_Task item_. Would you return the lines between the one holding "match (List.range 32).find?" and the one holding "lo).take (hi - lo))", inclusive, and only those, exactly as they stand in the listing below?

_ _ _ _ _ _ _

/-! ### BXQ (R166) -/

/-- The four words of a request from g[a] upward. -/
def State.requestOf (s : State) (a : BitVec 5) : Transfer :=
  let w1 := s.g (a + 1)
  let w2 := s.g (a + 2)
  let k := (s.g a).toNat
  let vrotOf (kind : Nat) (w : BitVec 64) : BitVec 5 :=
    if kind = 2 then ((s.endThread? s.th.handle 2 w).map fun t => t.arch.vrot).getD 0 else s.th.arch.vrot
  { w0 := s.g a, w1 := w1, w2 := w2, w3 := s.g (a + 3), vrotS := vrotOf (bitsOf k 8 2) w1, vrotD := vrotOf (bitsOf k 10 2) w2
    control := decide (s.th.cls = .control), stamp := s.tick, event := if s.th.sup.level then none else some s.th.arch.mevents
    started := false, engine := 0, done := 0, ended := none, faddr := 0, held := false, waitPage := none, olds := [] }

/-- Requests that a context's command FIFO holds. -/
def fifoRoom : Nat := 8

/-- BXQ and BXQ.S: the descriptor's check, then the push, or what a full FIFO brings (R166). The push is the event
(R377), and its records follow at completion. -/
def bxqBody (i : Instr) (a : BitVec 5) (full : State → Effect) (after : State → State) (s : State) : Effect :=
  let ring := s.g (a + 3)
  if ring.toNat % 48 ≠ 0 then .trouble s (misaligned ring) none
  else
    match s.readC ring 48 false with
    | .error t => .trouble s t none
    | .ok (v, sp) =>
      if (ringDesc (leBytes 48 v)).isNone then .trouble s (illegalTrap i) none
      else if fifoRoom ≤ s.th.bxq.length then full s
      else
        match s.allowEvent [eventItem 6 0 0 ring sp 0 0] (k := 0) with
        | .error t => .trouble s t none
        | .ok _ =>
          let x := s.requestOf a
          let s1 := (s.afterRead ring 48 sp).commitNow []
          .next (after { s1 with th := { s1.th with bxq := s1.th.bxq ++ [x] } })

def bxqWait (s : State) : Effect := .trouble s (.wait .bxqFifo) none

def execBxq (a : BitVec 5) (s : State) : Step := issue (.bxq a) s (bxqBody (.bxq a) a bxqWait id)
def execBxqS (d a : BitVec 5) (s : State) : Step :=
  issue (.bxqS d a) s (bxqBody (.bxqS d a) a (fun s => .next (s.setG d 1)) (·.setG d 0))

/-- BXQ_FIFO_FREE (R166): a stalled BXQ executes again once an entry is free. -/
def execBxqFifoFree (s : State) : Step :=
  match s.th.wait with
  | some { kind := .bxqFifo, instr := .bxq a } =>
    if fifoRoom ≤ s.th.bxq.length then .next s else issue (.bxq a) s (bxqBody (.bxq a) a bxqWait id)
  | _ => .next s

/-! ### Engines (R167 to R169) -/

/-- Replaces the oldest request of a thread. -/
def State.putHead (s : State) (h : Handle) (x : Transfer) : State :=
  s.modThread h fun t => { t with bxq := x :: t.bxq.drop 1 }

/-- Whether an engine may start a thread's next request: requests that have not started travel with the context. -/
def Thread.mayStart (t : Thread) : Bool :=
  decide (t.place = .resident) || decide (t.place = .ended)

/-- BXQ_REQUEST_START (R169): the pod's engine takes the request, or refuses it. -/
def execBxqRequestStart (s : State) : Step :=
  match s.th.bxq with
  | x :: _ =>
    if x.started || x.ended.isSome || !s.th.mayStart then .next s
    else
      let c := s.th.core.toNat
      let code := s.transferCode s.th.handle x
      .next (s.putHead s.th.handle
        { x with
          started := true, engine := BitVec.ofNat 16 (coreDie c * 256 + diePod c)
          ended := if code ≠ 0 then some (2, BitVec.ofNat 8 code) else if x.length = 0 then some (0, 0) else none })
  | [] => .next s

/-- Whether a register endpoint's thread has its registers in its save area, for it runs on no core that holds them. -/
def Thread.inImage (t : Thread) : Bool := decide (t.place ≠ .resident) || decide (t.cls = .control)

/-- Spans of bytes [lo, hi) of physical register k in a thread's save area (R339). -/
def State.imageReg (s : State) (d : Dctx) (t : Thread) (k lo hi : Nat) : Except Trouble (List Span) :=
  match s.launchOf? t.handle with
  | some l => s.saveSpans d (l.saveAddr (handleDense t.handle) + BitVec.ofNat 64 (4608 + 256 * k + lo)) (hi - lo)
  | none => .error .noContext

/-- Bytes [lo, hi) of a register of a thread, or why they cannot be read: poison elsewhere in it is not met (R344, R345). Poison
is told as a trap is, by the register's number and word or the address. -/
def State.readReg (s : State) (d : Dctx) (t : Thread) (k : Fin 64) (lo hi : Nat) : Except Trouble (List (BitVec 8)) :=
  if t.inImage then
    match s.imageReg d t k.val lo hi with
    | .ok sp =>
      match spanPoison s.poison sp 0 with
      | some o => .error (.trap 0x0A 0 ((((s.launchOf? t.handle).map fun l => l.saveAddr (handleDense t.handle)).getD 0) +
          BitVec.ofNat 64 (4608 + 256 * k.val + lo + o)))
      | none => .ok (s.spanBytes sp)
    | .error e => .error e
  else
    match (List.range 32).find? fun w => t.poison.v[k].getLsbD w && decide (8 * w < hi) && decide (lo < 8 * w + 8) with
    | some w => .error (poisonedWord k.val w)
    | none => .ok (((leBytes t.regBytes t.arch.v[k].toNat).drop lo).take (hi - lo))

/-- Bytes [o, o + n) of a register endpoint, its registers numbered from j, or why they cannot be read. -/
def State.readRegs (s : State) (d : Dctx) (t : Thread) (o n : Nat) : List (Fin 64) → Nat → Except Trouble (List (BitVec 8))
  | [], _ => .ok []
  | k :: rest, j =>
    let w := t.regBytes
    let lo := max o (w * j) - w * j
    let hi := min (o + n) (w * (j + 1)) - w * j
    match (if lo < hi then s.readReg d t k lo hi else .ok []), s.readRegs d t o n rest (j + 1) with
    | .ok a, .ok b => .ok (a ++ b)
    | .error e, _ => .error e
    | _, .error e => .error e

/-- Writes bytes of a thread's registers from offset o of the endpoint's byte string. -/
def State.writeRegs (s : State) (d : Dctx) (h : Handle) (regs : List (Fin 64)) (o : Nat) (bs : List (BitVec 8)) : State :=
  match s.thread? h with
  | none => s
  | some t =>
    let n := t.regBytes
    (regs.zipIdx).foldl (fun (a : State) (k, j) =>
      -- bytes [lo, hi) of register k
      let lo := max o (n * j)
      let hi := min (o + bs.length) (n * (j + 1))
      if hi ≤ lo then a
      else
        let part := (bs.drop (lo - o)).take (hi - lo)
        let shift := 8 * (lo - n * j)
        let mask := (2 ^ (8 * (hi - lo)) - 1) * 2 ^ shift
        let a1 := a.modThread h fun t =>
          let old := t.arch.v[k].toNat
          { t with
            arch := { t.arch with v := t.arch.v.set k (BitVec.ofNat 2048 (old - (old &&& mask) + leNat part * 2 ^ shift)) }
            poison := { t.poison with v := t.poison.v.set k (t.poison.v[k] &&& ~~~(wholeWords mask)) } }
        if t.inImage then
          match a1.imageReg d t k.val (lo - n * j) (hi - n * j) with
          | .ok sp => a1.devicePut sp part
          | .error _ => a1
        else a1) s

/-- An engine's access for a thread: checked as a user access, and reaching that thread's window (R90, R299), by its reads as by
the writes that R90 names (DESIGN CHOICE, log 149). -/
def State.engineAccess (s : State) (t : Thread) (r w : Bool) : Access :=
  { deviceAccess r w with
    window := s.windowOf t, device := false
    refused := (t.bxq.head?).bind fun x => if x.refused then x.waitPage.map fun a => a.toNat / 4096 else none }

/-- Where the source bytes of a step of n bytes of a copy from memory lie that have still to be read: those that were read with the rest
of their unit are at hand, and a unit of 8 bytes that the step cuts is read whole (R103). -/
def Transfer.toRead (x : Transfer) (n : Nat) : BitVec 64 × Nat :=
  let o := x.done + x.carry.length
  let past := (x.w1 + BitVec.ofNat 64 (x.done + n)).toNat % 8
  let stop := if past = 0 then x.done + n else min x.length (x.done + n + (8 - past))
  (x.w1 + BitVec.ofNat 64 o, stop - o)

/-- The next n source bytes of a request, and those that are read with them; or why they cannot be read. -/
def State.transferSource (s : State) (d : Dctx) (t : Thread) (x : Transfer) (n : Nat) : Except Trouble (List (BitVec 8)) :=
  if x.op = 1 then .ok ((List.range n).map fun j => BitVec.ofNat 8 (x.w1.toNat >>> (8 * ((x.done + j) % 8))))
  else if x.skind = 0 then
    let (a, n) := x.toRead n
    match s.translate d (s.engineAccess t true false) a n with
    | .error e => .error e
    | .ok sp =>
      match spanPoison s.poison sp 0 with
      | some k => .error (.fail 0x33 (a + BitVec.ofNat 64 k) false false false)
      | none =>
        let bs := if s.hist.isEmpty then s.spanBytes sp
          else s.seenUnits t.handle (.engine x.stamp) (pieces 8 true a.toNat n) a.toNat (accessBytes sp) (s.spanBytes sp)
        if x.olds.isEmpty then .ok (x.carry ++ bs)
        else
          .ok (x.carry ++ ((accessBytes sp).zip bs).map fun (y, b) =>
            match x.olds.find? fun c => decide (c.1 = y.1) with
            | some c => if Config.pick s.tick y.1 then c.2 else b
            | none => b)
  else
    match s.endThread? t.handle x.skind x.w1 with
    | none => .ok (zeros n)
    | some r => s.readRegs d r x.done n (endRegs x.w1 x.vrotS) 0

/-- The state after an engine has read the next n source bytes of a request: what it has seen it sees from now on (R92). -/
def State.sawSource (s : State) (d : Dctx) (t : Thread) (x : Transfer) (n : Nat) : State :=
  if decide (x.op = 1) || decide (x.skind ≠ 0) then s
  else
    let (a, n) := x.toRead n
    match s.translate d (s.engineAccess t true false) a n with
    | .error _ => s
    | .ok sp =>
      let s := s.touch (BitVec.ofNat 4 (x.engine.toNat / 256)) false none sp
      if s.hist.isEmpty then s else s.sawUnits t.handle (.engine x.stamp) (pieces 8 true a.toNat n) a.toNat (accessBytes sp)

/-- Bytes that the next step of a request moves: to the end of the destination page, or of the source page for a
register destination (R169). -/
def Transfer.part (x : Transfer) : Nat :=
  let left := x.length - x.done
  let toEnd (a : BitVec 64) : Nat := min left (196608 - pageOffset (a + BitVec.ofNat 64 x.done))
  if x.dkind = 0 then toEnd x.w2 else if x.skind = 0 ∧ x.op = 0 then toEnd x.w1 else left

_ _ _ _ _ _ _

_Result of the exercise_.
    match (List.range 32).find? fun w => t.poison.v[k].getLsbD w && decide (8 * w < hi) && decide (lo < 8 * w + 8) with
    | some w => .error (poisonedWord k.val w)
    | none => .ok (((leBytes t.regBytes t.arch.v[k].toNat).drop lo).take (hi - lo))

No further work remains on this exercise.